The method of calculating the score of each sentence is as follows:
Figure BDA0001734080670000072
wherein, TR(s)i) Representing a sentence siScore of, si、sj、skRespectively, i, j, k, OUT (j) means sjOther sentences, IN (i) including siIn all the sentences, DOC represents the sentence set of the document to be abstracted, alpha, e and beta are calculation parameters, and the value ranges of alpha and beta are [0, 1%]And e has a value range of [0,1 ]]. The invention comprehensively considers the collinearity rate of sentence and word and the semantic faciesInfluence of relevance on sentence score, and fixed value (1-e) is not directly used as sentence s in correcting score resultiThe random probability chosen as key sentence, but the random probability value related to semantics, i.e. the relevance of (1-e) to subject
Figure BDA0001734080670000073
Multiplying to express the random probability that the sentence is selected as the abstract key sentence, and fully considering the influence of semantics on sentence scoring.
And Step260, selecting sentences of which the scores meet the threshold value, adding preset connecting words, and outputting the preset connecting words according to the selected output sequence to obtain abstract contents.
The invention calculates the score of each sentence by utilizing the relevance and the similarity among the sentences, comprehensively considers the collinearity rate of the sentence words and the semantic relevance, and improves the accuracy rate of sentence scoring. The summarization method provided by the invention is convenient to calculate and strong in universality. The method is suitable for text content abstract extraction in multiple fields.
Example 3
The text automatic summarization method of the invention can be applied to the fields of Chinese, English and the like. In some embodiments, as shown in fig. 3, a method for automatically summarizing a chinese text includes the following steps:
step1, counting a co-occurrence matrix of 'theme-words' in a mass text corpus with theme labels. The method comprises the following specific steps:
step 1.1, preprocessing, initializing a massive corpus, and defining the kth document as dk,dkThe ith word in (1) is represented by ωiAnd (4) showing.

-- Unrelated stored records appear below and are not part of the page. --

-- ==== Sys2Proof/Laws/State.lean ====
section
/-! SUPPORT.  One lemma per part of the device per update: what each named update of `Machine/` leaves alone, and what it
does to its own part.  No later proof unfolds a record update. -/

set_option Elab.async false

namespace Sys2Proof.Machine

/-! ### Reads of registers see only the register words -/

@[simp] theorem Dev.get_mk (d : Dev) (s x0 x1 x2 x3 x4 x5 x6 x7 x8 x9 x10 x11 x12 x13 x14 x15 x16 x17 x18 x19 x20 x21 x22 x23 x24 x25 x26) (f : Field) (i : Nat) :
    Dev.get (Dev.mk d.regs s d.active x0 x1 x2 x3 x4 x5 x6 x7 x8 x9 x10 x11 x12 x13 x14 x15 x16 x17 x18 x19 x20 x21 x22 x23 x24 x25 x26) f i = d.get f i :=
  rfl
@[simp] theorem Dev.rd_mk (d : Dev) (s x0 x1 x2 x3 x4 x5 x6 x7 x8 x9 x10 x11 x12 x13 x14 x15 x16 x17 x18 x19 x20 x21 x22 x23 x24 x25 x26) (r : Reg) (i : Nat) :
    Dev.rd (Dev.mk d.regs s d.active x0 x1 x2 x3 x4 x5 x6 x7 x8 x9 x10 x11 x12 x13 x14 x15 x16 x17 x18 x19 x20 x21 x22 x23 x24 x25 x26) r i = d.rd r i :=
  rfl
@[simp] theorem Dev.getShadow_mk (d : Dev) (a x0 x1 x2 x3 x4 x5 x6 x7 x8 x9 x10 x11 x12 x13 x14 x15 x16 x17 x18 x19 x20 x21 x22 x23 x24 x25 x26) (f : Field) (i : Nat) :
    Dev.getShadow (Dev.mk d.regs d.shadow a x0 x1 x2 x3 x4 x5 x6 x7 x8 x9 x10 x11 x12 x13 x14 x15 x16 x17 x18 x19 x20 x21 x22 x23 x24 x25 x26) f i = d.getShadow f i :=
  rfl
@[simp] theorem Dev.rdShadow_mk (d : Dev) (a x0 x1 x2 x3 x4 x5 x6 x7 x8 x9 x10 x11 x12 x13 x14 x15 x16 x17 x18 x19 x20 x21 x22 x23 x24 x25 x26) (r : Reg) (i : Nat) :
    Dev.rdShadow (Dev.mk d.regs d.shadow a x0 x1 x2 x3 x4 x5 x6 x7 x8 x9 x10 x11 x12 x13 x14 x15 x16 x17 x18 x19 x20 x21 x22 x23 x24 x25 x26) r i = d.rdShadow r i :=
  rfl
@[simp] theorem Dev.plainWord_mk (d : Dev) (s a x0 x1 x2 x3 x4 x5 x6 x7 x8 x9 x10 x11 x12 x13 x14 x15 x16 x17 x18 x19 x20 x21 x22 x23 x24 x25 x26) (r : Reg) (i : Nat) :
    Dev.plainWord (Dev.mk d.regs s a x0 x1 x2 x3 x4 x5 x6 x7 x8 x9 x10 x11 x12 x13 x14 x15 x16 x17 x18 x19 x20 x21 x22 x23 x24 x25 x26) r i = d.plainWord r i :=
  rfl
@[simp] theorem Dev.wordsAt_mk (d : Dev) (x0 x1 x2 x3 x4 x5 x6 x7 x8 x9 x10 x11 x12 x13 x14 x15 x16 x17 x18 x19 x20 x21 x22 x23 x24 x25 x26) (a : Nat) :
    Dev.wordsAt (Dev.mk d.regs d.shadow d.active x0 x1 x2 x3 x4 x5 x6 x7 x8 x9 x10 x11 x12 x13 x14 x15 x16 x17 x18 x19 x20 x21 x22 x23 x24 x25 x26) a = d.wordsAt a :=
  rfl
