-- ==== Sys2Proof/Laws/Frame.lean ====
section
/-! SUPPORT.  Frames: `Keeps` composes, and each shared update keeps all but its own part or word. -/

set_option Elab.async false

namespace Sys2Proof.Machine

theorem Keeps.refl (d : Dev) (ps : List Part) (rs : List (Nat × Nat)) : Keeps d d ps rs :=
  ⟨fun p _ => by cases p <;> simp [Dev.same], fun _ _ => rfl⟩

theorem Dev.same_trans {d e g : Dev} {p : Part} (h1 : d.same e p) (h2 : e.same g p) : d.same g p := by
  cases p
  case dpcd => exact ⟨h1.1.trans h2.1, h1.2.trans h2.2⟩
  case daleMem => exact fun k => ⟨(h1 k).1.trans (h2 k).1, (h1 k).2.trans (h2 k).2⟩
  all_goals exact Eq.trans h1 h2

/-- Two changes one after the other. -/
theorem Keeps.trans {d e g : Dev} {ps : List Part} {rs : List (Nat × Nat)} (h1 : Keeps d e ps rs) (h2 : Keeps e g ps rs) :
    Keeps d g ps rs :=
  ⟨fun p hp => Dev.same_trans (h1.1 p hp) (h2.1 p hp), fun a ha => (h2.2 a ha).trans (h1.2 a ha)⟩

/-- Every range of the first list lies in a range of the second. -/
abbrev rangesIn (rs qs : List (Nat × Nat)) : Prop := ∀ r ∈ rs, ∃ q ∈ qs, q.1 ≤ r.1 ∧ r.2 ≤ q.2

/-- A frame may name more parts and wider ranges. -/
theorem Keeps.mono {d e : Dev} {ps qs : List Part} {rs xs : List (Nat × Nat)} (h : Keeps d e ps rs)
    (hp : ps ⊆ qs) (hr : rangesIn rs xs) : Keeps d e qs xs :=
  ⟨fun p hq => h.1 p fun hi => hq (hp hi), fun a ha => h.2 a fun r hi => by
    obtain ⟨q, hq, h1, h2⟩ := hr r hi
    rcases ha q hq with h | h
    · exact .inl (by omega)
    · exact .inr (by omega)⟩

/-- Registers that lie outside the ranges of a frame read as before. -/
theorem Keeps.rd {d e : Dev} {ps : List Part} {rs : List (Nat × Nat)} (h : Keeps d e ps rs) {r : Reg} {i : Nat}
    (ha : outside (r.at i) rs) : e.rd r i = d.rd r i := by
  have := h.2 _ ha
  simp only [Dev.wordsAt, Prod.mk.injEq] at this
  simp only [Dev.rd, Dev.plainWord, rwsWord, this]

theorem Keeps.get {d e : Dev} {ps : List Part} {rs : List (Nat × Nat)} (h : Keeps d e ps rs) {f : Field} {i : Nat}
    (ha : outside (f.reg.at i) rs) : e.get f i = d.get f i := by
  rw [Dev.get, h.rd ha, Dev.get]

theorem Keeps.rdShadow {d e : Dev} {ps : List Part} {rs : List (Nat × Nat)} (h : Keeps d e ps rs) {r : Reg} {i : Nat}
    (ha : outside (r.at i) rs) : e.rdShadow r i = d.rdShadow r i := by
  have := h.2 _ ha
  simp only [Dev.wordsAt, Prod.mk.injEq] at this
  simp only [Dev.rdShadow, Dev.plainWord, rwsWord, this]

/-- A change of parts alone. -/
theorem Keeps.parts {d e : Dev} {ps : List Part} (rs : List (Nat × Nat)) (hp : ∀ p, p ∉ ps → d.same e p)
    (h1 : e.regs = d.regs) (h2 : e.shadow = d.shadow) (h3 : e.active = d.active) : Keeps d e ps rs :=
  ⟨hp, fun a _ => by simp only [Dev.wordsAt, h1, h2, h3]⟩

theorem outside_ne {a x y : Nat} {rs : List (Nat × Nat)} (h : outside a rs) (hi : (x, y) ∈ rs) (hy : x < y) : a ≠ x := by
  rcases h _ hi with h | h
  · exact Nat.ne_of_lt h
  · exact Nat.ne_of_gt (Nat.lt_of_lt_of_le hy h)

Step 1.2, calculating the conditional probability of the words and the subjects in the document, wherein the specific formula is as follows:
Figure BDA0001734080670000081
wherein p represents probability, ω is a term in the article d, t is a topic of the article, n represents the number of topics, dkdenotes the kth document, ωiDenotes dkThe (i) th word in (1),
Figure BDA0001734080670000082
indicating the probability of association of the document with the topic,
Figure BDA0001734080670000083
representing the probability of association of a word with a topic.
Wherein,
Figure BDA0001734080670000084
Figure BDA0001734080670000085
arfor the parameters associated with the subject r, they are generally set to
Figure BDA0001734080670000086
btIs a parameter related to the word t, and is generally set as
Figure BDA0001734080670000087
And 1.3, repeating the step 1.2 until the calculation result is converged, and obtaining a final theme-word co-occurrence matrix M.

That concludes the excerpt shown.